Arthur Schramm, son of Otto and Sophia, was three years old when his family bought the home on E. Mills Avenue in 1893. Arthur grew up in Wyoming, attended Miami University in Oxford, Ohio, graduated in 1913, and became a civil engineer. After college, he lived in Roswell, New Mexico, married Beatrice Greiner, and worked for a tile manufacturing company. Sometime before 1923 Arthur moved to Houston, Texas, where he wed his second wife Kate Laprade (1882-1971). The 1930 Census reports him living in Kansas City, Missouri, where he spent the rest of his career with the packers and stockyard division of the U.S. Department of Agriculture in Kansas City, Missouri; he was head of the department when he retired in 1958. Arthur was also a Life Member of the American Society of Civil Engineers. Arthur married Kate Laprade and had one daughter Mary Katherine Schramm (1926-1988).

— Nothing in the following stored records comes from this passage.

/-! Values of the standards that the spec names -/

/-- FIPS 197, appendix B. -/
theorem test_aes : aes 0x2B7E151628AED2A6ABF7158809CF4F3C 0x3243F6A8885A308D313198A2E0370734 = 0x3925841D02DC09FBDC118597196A0B32 := by decide +kernel
/-- NIST SP 800-38B, example 1 (an empty message) and example 2 (one block). -/
theorem test_cmac :
    cmac 0x2B7E151628AED2A6ABF7158809CF4F3C [] = 0xBB1D6929E95937287FA37D129B756746 ∧
      cmac 0x2B7E151628AED2A6ABF7158809CF4F3C [0x6B, 0xC1, 0xBE, 0xE2, 0x2E, 0x40, 0x9F, 0x96, 0xE9, 0x3D, 0x7E, 0x11, 0x73, 0x93, 0x17, 0x2A] =
        0x070A16B46B4D4144F79BDD9DD04A287C := by decide +kernel
/-- FIPS 180-4: the digest of "abc". -/
theorem test_sha256 : digestOctets (sha256 [0x61, 0x62, 0x63]) = [0xBA, 0x78, 0x16, 0xBF, 0x8F, 0x01, 0xCF, 0xEA, 0x41, 0x41, 0x40, 0xDE, 0x5D, 0xAE, 0x22, 0x23,
    0xB0, 0x03, 0x61, 0xA3, 0x96, 0x17, 0x7A, 0x9C, 0xB4, 0x10, 0xFF, 0x61, 0xF2, 0x00, 0x15, 0xAD] := by decide +kernel

/-- A write of an object reaches its block. -/
def takesB (s : State) (r : Requester) (idx sub : Nat) (v : Val) : Bool :=
  s.srvFree r && match s.writeCheck r idx sub v with
    | .inl (f, n, row) => famOf idx == some (f, n) && s.served r f && s.reaches f n && (!row.prot || decide (s.log.queue.length < 32))
    | .inr _ => false

theorem takes_of {s : State} {r : Requester} {idx sub : Nat} {v : Val} (h : takesB s r idx sub v = true) : s.Takes r idx sub v := by
  unfold takesB at h
  split at h
  · rename_i f n row hw
    simp only [Bool.and_eq_true, beq_iff_eq] at h
    obtain ⟨h1, ⟨⟨h2, h3⟩, h4⟩, h5⟩ := h
    refine ⟨h1, f, n, row, hw, h2, h3, h4, fun hp => ?_⟩
    simpa [hp] using h5
  · simp at h

/-- Pair 0 is a requester. -/
abbrev byPair : Requester := .pair 0

theorem test_meets_HighSideCommands :
    let s := State.reset
    let ch := hsOf 0 0
    let h := bget s.hs ch
    s.iop = true ∧ (s.Unruled ch.val ∧ h.base = none ∧ h.lcause = 0 ∧ h.act = .off ∧ h.next = none ∧ h.out = false ∧ h.paused = false ∧
      (bget s.th (grpTh 0)).hot = false) ∧ s.Fits (s.hsCharge ch .on) ∧ s.Fits (s.hsCharge ch .pwm) ∧ s.Fits (s.hsCharge ch (.duty 65535)) ∧
      h.offAt = none ∧ s.quiet 0 = false ∧ s.cfg (hsIdx ch) 0x0C ≠ 0 ∧ bget s.sup.tj (grpTh 0) < 2400 := by
  refine ⟨rfl, ⟨unruled_reset _ (by decide), rfl, rfl, rfl, rfl, rfl, rfl, rfl⟩, ?_, ?_, ?_, rfl, rfl, ?_, ?_⟩ <;>
    (try unfold State.Fits) <;> decide +kernel
theorem test_meets_HighSideCommands_latched :
    let s := (State.reset.onHs 0 fun h => { h with lcause := 4, offAt := some 8000 }).onSup fun u => { u with tj := bset u.tj (grpTh 0) 2400 }
    (bget s.hs 0).lcause = 4 ∧ 2400 ≤ bget s.sup.tj (grpTh 0) ∧ (bget s.hs 0).offAt = some 8000 ∧ s.now < 8000 + msT 20 := by decide +kernel
theorem test_meets_HighSideCommands_object :
    State.reset.Takes byPair (hsIdx 0) 2 [0] ∧ State.reset.Takes byPair (hsIdx 0) 2 [1] ∧ State.reset.Takes byPair (hsIdx 0) 2 [2] ∧
      State.reset.Takes byPair (hsIdx 0) 3 [1] :=
  ⟨takes_of (by decide +kernel), takes_of (by decide +kernel), takes_of (by decide +kernel), takes_of (by decide +kernel)⟩

/-- Channel 71, the last one, changed by f. -/
def hs71 (f : HsChannel → HsChannel) : State := State.reset.onHs 71 f

/-- An inrush window that ends at TIME 9000. -/
def window (frozen : Option Nat) : Inrush := { retry := 0, ends := 9000, frozen := frozen, missed := false }

theorem test_meets_HighSideEvents :
    let s := hs71 fun h => { h with act := .pwm }
    let h := bget s.hs 71
    s.Ahead s.now ∧ h.act = .pwm ∧ h.lcause = 0 ∧ h.supp = false ∧ s.heldOff = false ∧ s.safeOff 71 = false ∧ h.paused = false ∧ h.next = none ∧ h.trans = none ∧
      h.lastBnd = none ∧ (bget s.th (grpTh 8)).hot = false ∧ s.srv.commits = [] ∧ h.period = s.cfg (hsIdx 71) 7 ∧ h.phase = s.cfg (hsIdx 71) 9 ∧
      h.phase < h.period ∧ s.now + h.period * 1000 < 2 ^ 72 := by unfold State.Ahead; decide +kernel
theorem test_meets_HighSideEvents_ends :
    let s := hs71 fun h => { h with act := .on, onEnds := some 9000, offEnds := some 9000, win := some (window none), offAt := some 8000 }
    let h := bget s.hs 71
    s.Ahead 9000 ∧ h.onEnds = some 9000 ∧ h.offEnds = some 9000 ∧ h.win.any (fun w => w.frozen.isSome || w.missed) = false ∧ h.act = .on ∧
      h.out = false ∧ (bget s.th (grpTh 8)).hot = false ∧ h.win = some (window none) ∧ (window none).ends = 9000 ∧ 9000 < 8000 + msT 20 := by
  unfold State.Ahead; decide +kernel
theorem test_meets_HighSideEvents_trip :
    let s := hs71 fun h => { h with act := .on, out := true, win := some (window none) }
    let u := s.onSeq 8 fun q => { q with started := false }
    (bget s.hs 71).win = some (window none) ∧ (bget s.hs 71).out = true ∧ (window none).frozen = none ∧ s.ladderRuns 8 = true ∧
      (window none).retry < s.cfg (hsIdx 71) 0x0E ∧ u.ladderRuns 8 = false ∧ (bget u.hs 71).win = some (window none) ∧ (bget u.hs 71).out = true := by
  decide +kernel
theorem test_meets_HighSideEvents_last_retry :
    let s := hs71 fun h => { h with act := .on, out := true, win := some { window none with retry := 15 } }
    s.ladderRuns 8 = true ∧ s.cfg (hsIdx 71) 0x0E ≤ 15 := by decide +kernel
theorem test_meets_HighSideEvents_low :
    let s := (hs71 fun h => { h with out := true, lowAt := some 9000 }).setObj (hsIdx 71) 0x11 [1]
    s.Ahead (9000 + msT 20) ∧ (bget s.hs 71).lowAt = some 9000 ∧ (bget s.hs 71).out = true ∧ s.cfg (hsIdx 71) 0x11 ≠ 0 ∧ (bget s.hs 71).lowi = false := by
  unfold State.Ahead; decide +kernel
theorem test_meets_HighSideEvents_quiet :
    let s := (hs71 fun h => { h with act := .on, out := true, win := some (window (some 9000)) }).onTh (grpTh 8) fun t => { t with quiet := some 9000 }
    s.Ahead 9000 ∧ (bget s.th (grpTh 8)).quiet = some 9000 ∧ (∀ k, hsGroup k = 8 → k ≠ 71 → (bget s.hs k).win.any (·.frozen.isSome) = false) ∧
      (window none).missed = false ∧ s.Fits (s.hsCharge 71 .on) := by unfold State.Ahead State.Fits; decide +kernel

theorem test_meets_LoadDiagnostics :
    let s := hs71 fun h => { h with act := .on, out := true, policy := .hold .on 9000 }
    s.Ahead 9000 ∧ s.iop = true ∧ (bget s.hs 71).out = true ∧ (bget s.hs 71).act = .on ∧ (bget s.hs 71).policy = .hold .on 9000 ∧
      bget s.adm.level (tgtFin 71) = none ∧ bget s.adm.edge (tgtFin 71) = none ∧ (bget s.hs 71).lcause = 0 ∧ s.adc.bad.getLsbD 7 = false ∧
      (bget s.th 8).twarn = false ∧ (bget s.th 8).hot = false ∧ (bget s.th 8).sensf = false ∧ s.estTj 8 < 2400 ∧
      s.Takes byPair (soutKey (.hs 71)).1 (soutKey (.hs 71)).2 [1] := by
  refine ⟨?_, rfl, rfl, rfl, rfl, rfl, rfl, rfl, ?_, rfl, rfl, rfl, ?_, takes_of ?_⟩ <;> (try unfold State.Ahead) <;> decide +kernel

/-- Leg 0, the A leg of pair 0, converts in slot 33 of ADC 0. -/
def legPlaced : State :=
  State.reset.onAdc fun a => { a with places := [{ req := .load (.leg 0), adc := 0, slot := 33, phase := 0, period := 100 }] }

theorem test_meets_LoadDiagnostics_conversion :
    let p : AdcPlace := { req := .load (.leg 0), adc := 0, slot := 33, phase := 0, period := 100 }
    legPlaced.adc.places = [p] ∧ p.slot = (33 : Fin 34).val ∧ p.adc = (0 : Fin 8).val ∧ bget legPlaced.adc.last 33 ≤ legPlaced.now ∧ legPlaced.Ahead (p.nextEnd legPlaced.now) ∧
      legPlaced.motor 0 = true ∧ (legPlaced.setObj (pairIdx 0) 1 [0]).motor 0 = false ∧ SenseItem.leg 0 = .leg (legA 0) ∧ legPlaced.isPlaced (.leg 0) = true := by
  unfold State.Ahead; decide +kernel
theorem test_meets_LoadDiagnostics_tests :
    let s (t : TestState) := hs71 fun h => { h with test := t }
    let e := msT (State.reset.cfg (hsIdx 71) 0x10)
    State.reset.Ahead e ∧ State.reset.cfg (hsIdx 71) 0x0F % 4 = 1 ∧ State.reset.duoHeld 71 = false ∧ (bget (s .idle).hs 71).testAt = 0 ∧
      (bget (s (.phaseA 9000)).hs 71).test = .phaseA 9000 ∧ (bget (s (.phaseB 9000 true)).hs 71).test = .phaseB 9000 true := by
  unfold State.Ahead; decide +kernel

/-- Pair 7 in MODE 1, changed by f. -/
def pair7 (f : Pair → Pair) : State := (State.reset.setObj (pairIdx 7) 1 [1]).onPair 7 f

theorem test_meets_BridgeCommands :
    let s := pair7 fun p => { p with posok := true }
    let p := bget s.pairs 7
    s.iop = true ∧ pairIn 1 3 = 7 ∧ (s.motor 7 = true ∧ s.pairLevel 7 = none ∧ s.safeOf (pairCode 7) = none ∧ p.base = none) ∧ s.Unruled (pairCode 7) ∧
      s.pairLatched 7 = false ∧ s.pairInh 7 = false ∧ p.rev = none ∧ p.stage = .free ∧ s.pairHot 7 = false ∧ p.dwellAt ≤ s.now ∧
      (s.pairCharge 7).risesOver (s.charged (pairCode 7)) = true ∧ s.Fits (s.pairCharge 7) ∧ p.posok = true ∧
      s.operandIn (s.cfg (pairIdx 7) 0x1C) = false := by unfold State.Unruled State.Fits; decide +kernel
theorem test_meets_BridgeCommands_hot :
    let s := (State.reset.onLeg 15 fun l => { l with lcause := 4 }).onSup fun u => { u with tj := bset u.tj (pairTh 7) 2400 }
    legB 7 = 15 ∧ (bget s.legs 15).lcause = 4 ∧ 2400 ≤ bget s.sup.tj (pairTh 7) ∧ bget State.reset.sup.tj (pairTh 7) < 2400 := by decide +kernel
theorem test_meets_BridgeCommands_nop :
    let s := pair7 id
    (∀ i : Fin 4, (8 : BitVec 4).getLsbD i.val = true → s.motor (pairIn 1 i) = true) ∧ (State.reset.setObj (pairIdx 7) 1 [0]).motor (pairIn 1 3) = false ∧
      (∀ i : Fin 4, State.reset.motor (pairIn 1 i) = true) := by decide +kernel
theorem test_meets_BridgeCommands_object :
    let s := pair7 fun p => { p with posok := true }
    s.Takes byPair (pairIdx 7) 2 [pairWord 3 true 65535] ∧ s.Takes byPair (pairIdx 7) 2 [pairWord 6 true 0] ∧ s.Takes byPair (pairIdx 7) 2 [pairWord 5 true 5000] ∧
      s.Takes byPair (pairIdx 7) 2 [pairWord 4 false 0xFFFFFF] ∧ s.Takes byPair (pairIdx 7) 2 [0x100000000] ∧
      s.Takes byPair (pairIdx 7) 2 [0x200000000] ∧ s.Takes byPair (pairIdx 7) 2 [0x700000000] := by
  refine ⟨takes_of ?_, takes_of ?_, takes_of ?_, takes_of ?_, takes_of ?_, takes_of ?_, takes_of ?_⟩ <;> decide +kernel
theorem test_meets_LegCommands :
    let s := State.reset.setObj (pairIdx 7) 1 [0]
    let l := bget s.legs 15
    s.motor (pairOf 15) = false ∧ s.Unruled (legCode 15) ∧ l.base = none ∧ l.lcause = 0 ∧ l.act = .off ∧ s.pairHot (pairOf 15) = false ∧
      s.Fits (s.legCharge 15 .highOn) ∧ s.Fits (s.legCharge 15 .lowOn) ∧ s.Fits (s.legCharge 15 .pwm) ∧ State.reset.motor (pairOf 15) = true := by
  unfold State.Unruled State.Fits; decide +kernel
theorem test_meets_LegCommands_object : ∀ v : Fin 4, State.reset.Takes byPair (legIdx 15) 1 [BitVec.ofNat 36 v.val] :=
  fun v => takes_of (by revert v; decide +kernel)
theorem test_meets_PairEvents_limiter :
    let s (u w : Int) := pair7 fun p => { p with stage := .drive, act := .run (decide (w < 0)) 1000, u := u, ustar := w, stepAt := 8000 }
    State.reset.Ahead (8000 + usT 100) ∧ (s 0 65535000).motor 7 = true ∧ (65535000 : Int) ≤ 1000 * (s 0 65535000).ceiling 7 ∧ 0 < (s 1 (-1)).ceiling 7 := by
  unfold State.Ahead; decide +kernel
theorem test_meets_PairEvents_zero :
    let s := (pair7 fun p => { p with stage := .braking, brakeAt := 8000, act := .run true 1000, ustar := -1000000 }).setObj (pairIdx 7) 0x0D [0]
    let d := pair7 fun p => { p with stage := .dwell 9000, act := .run true 1000, ustar := -1000000 }
    s.Ahead (8000 + msT 500) ∧ (bget s.pairs 7).stage = .braking ∧ s.cfg (pairIdx 7) 0x0D = 0 ∧ d.Ahead 9000 ∧ (bget d.pairs 7).rev = none ∧
      d.pairInh 7 = false := by unfold State.Ahead; decide +kernel
theorem test_meets_PairEvents_position :
    let s (src : Word) := (pair7 fun p => { p with act := .run false 1000, u := 5000 }).setObj (pairIdx 7) 0x0D [src]
    (s 2).cfg (pairIdx 7) 0x0D = 2 ∧ (s 3).cfg (pairIdx 7) 0x0D = 3 ∧ (s 2).iop = true ∧ -(2 ^ 30) < (s 2).pos 7 ∧ (s 2).pos 7 < 2 ^ 30 ∧
      (bget (pair7 id).pairs 7).u = 0 ∧ (bget (s 2).pairs 7).u ≠ 0 := by decide +kernel
theorem test_meets_PairEvents_write : (pair7 id).Takes byPair (pairIdx 7) 6 [0x800000000] := takes_of (by decide +kernel)

/-- Pair 7 drives toward the end of its range, 0 to 1000 with an end zone of 20, from position p. -/
def drives (dir : Bool) (p : Int) : State :=
  ((((pair7 fun q => { q with stage := .drive, act := .run dir 1000, u := if dir then -1000 else 1000, dir := dir, posok := true }).setObj (pairIdx 7) 0x11 [1000]).setObj
    (pairIdx 7) 0x12 [20]).setPos 7 p).onSeq 10 fun q => { q with stopped := 0 }

theorem test_meets_PairEvents_kink :
    let near (s : State) (end_ : Int) : Prop := (s.pos 7 - end_).natAbs ≤ s.endZ 7
    (drives false 979).moving 7 = true ∧ (drives false 979).programRuns 7 = true ∧ ¬near (drives false 979) ((drives false 979).endP 7) ∧
      near (drives false 980) ((drives false 980).endP 7) ∧ near (drives false 1020) ((drives false 1020).endP 7) ∧
      (drives true 21).moving 7 = true ∧ ¬near (drives true 21) ((drives true 21).endN 7) ∧ near (drives true 20) ((drives true 20).endN 7) ∧
      (drives true 20).Ahead (0 + msT ((drives true 20).cfg (pairIdx 7) 0x13)) := by unfold State.Ahead; decide +kernel
theorem test_meets_PairEvents_pinch :
    let s := ((drives false 500).setObj (pairIdx 7) 0x15 [1]).onPair 7 fun q => { q with fAt := some 20000000 }
    let e := 20000000 + msT (s.cfg (pairIdx 7) 0x18)
    s.Ahead e ∧ (bget s.pairs 7).fAt = some 20000000 ∧ (s.at e).pinchZone 7 = true := by unfold State.Ahead; decide +kernel
theorem test_meets_PairEvents_ends :
    let s := ((drives false 500).onPair 7 fun q => { q with act := .park false, park := some 9000, pulse := some 9000 }).onAdm fun a => { a with swRep := 0x20 }
    let u := (s.setObj (pairIdx 7) 0x1C [5]).setObj (pairIdx 7) 9 [1]
    u.Ahead 9000 ∧ (bget u.pairs 7).act = .park false ∧ (bget u.pairs 7).stage = .drive ∧ u.operandIn (u.cfg (pairIdx 7) 0x1C) = true ∧
      (bget u.pairs 7).park = some 9000 ∧ (bget u.pairs 7).pulse = some 9000 ∧ u.cfg (pairIdx 7) 9 ≠ 0 ∧ u.srv.commits = [] ∧
      (15 : Fin 16).val / 2 = (7 : Fin 8).val := by unfold State.Ahead; decide +kernel

/-! Valves and light (R191 to R250) -/

/-- Bank 3 is enabled, and channel 11 of it is changed by f. -/
def valve11 (f : Valve → Valve) : State := (State.reset.setObj (bankIdx 3) 1 [1]).onVd 11 f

Kansas City Stockyards, 1943.


After her sons joined the Army, Alice lived for a time with her aging parents. But in December of 1943, the following obituaries appeared in the Cincinnati Post and Cincinnati Enquirer.


Source: Cincinnati Post, December 20, 1943.

Source: Cincinnati Enquirer, December 21, 1943.

Otto, Sophia, and their children who died of diphtheria, Frederick and Sophia, are buried in Cincinnati's Spring Grove Cemetery. Their graves are marked by the flat stones in the foreground of the photo below.



After their parents' death, Alice and Arthur inherited the house, but sold it within a year. One of them left their mark on the house--this graffiti is on the back, second story, up under the eaves. I'm guessing it was done by a teenage Arthur, maybe given the job of painting the metalwork on the roof valleys and gutters (because the paint is red). It says "A.D. 1907 - A.S."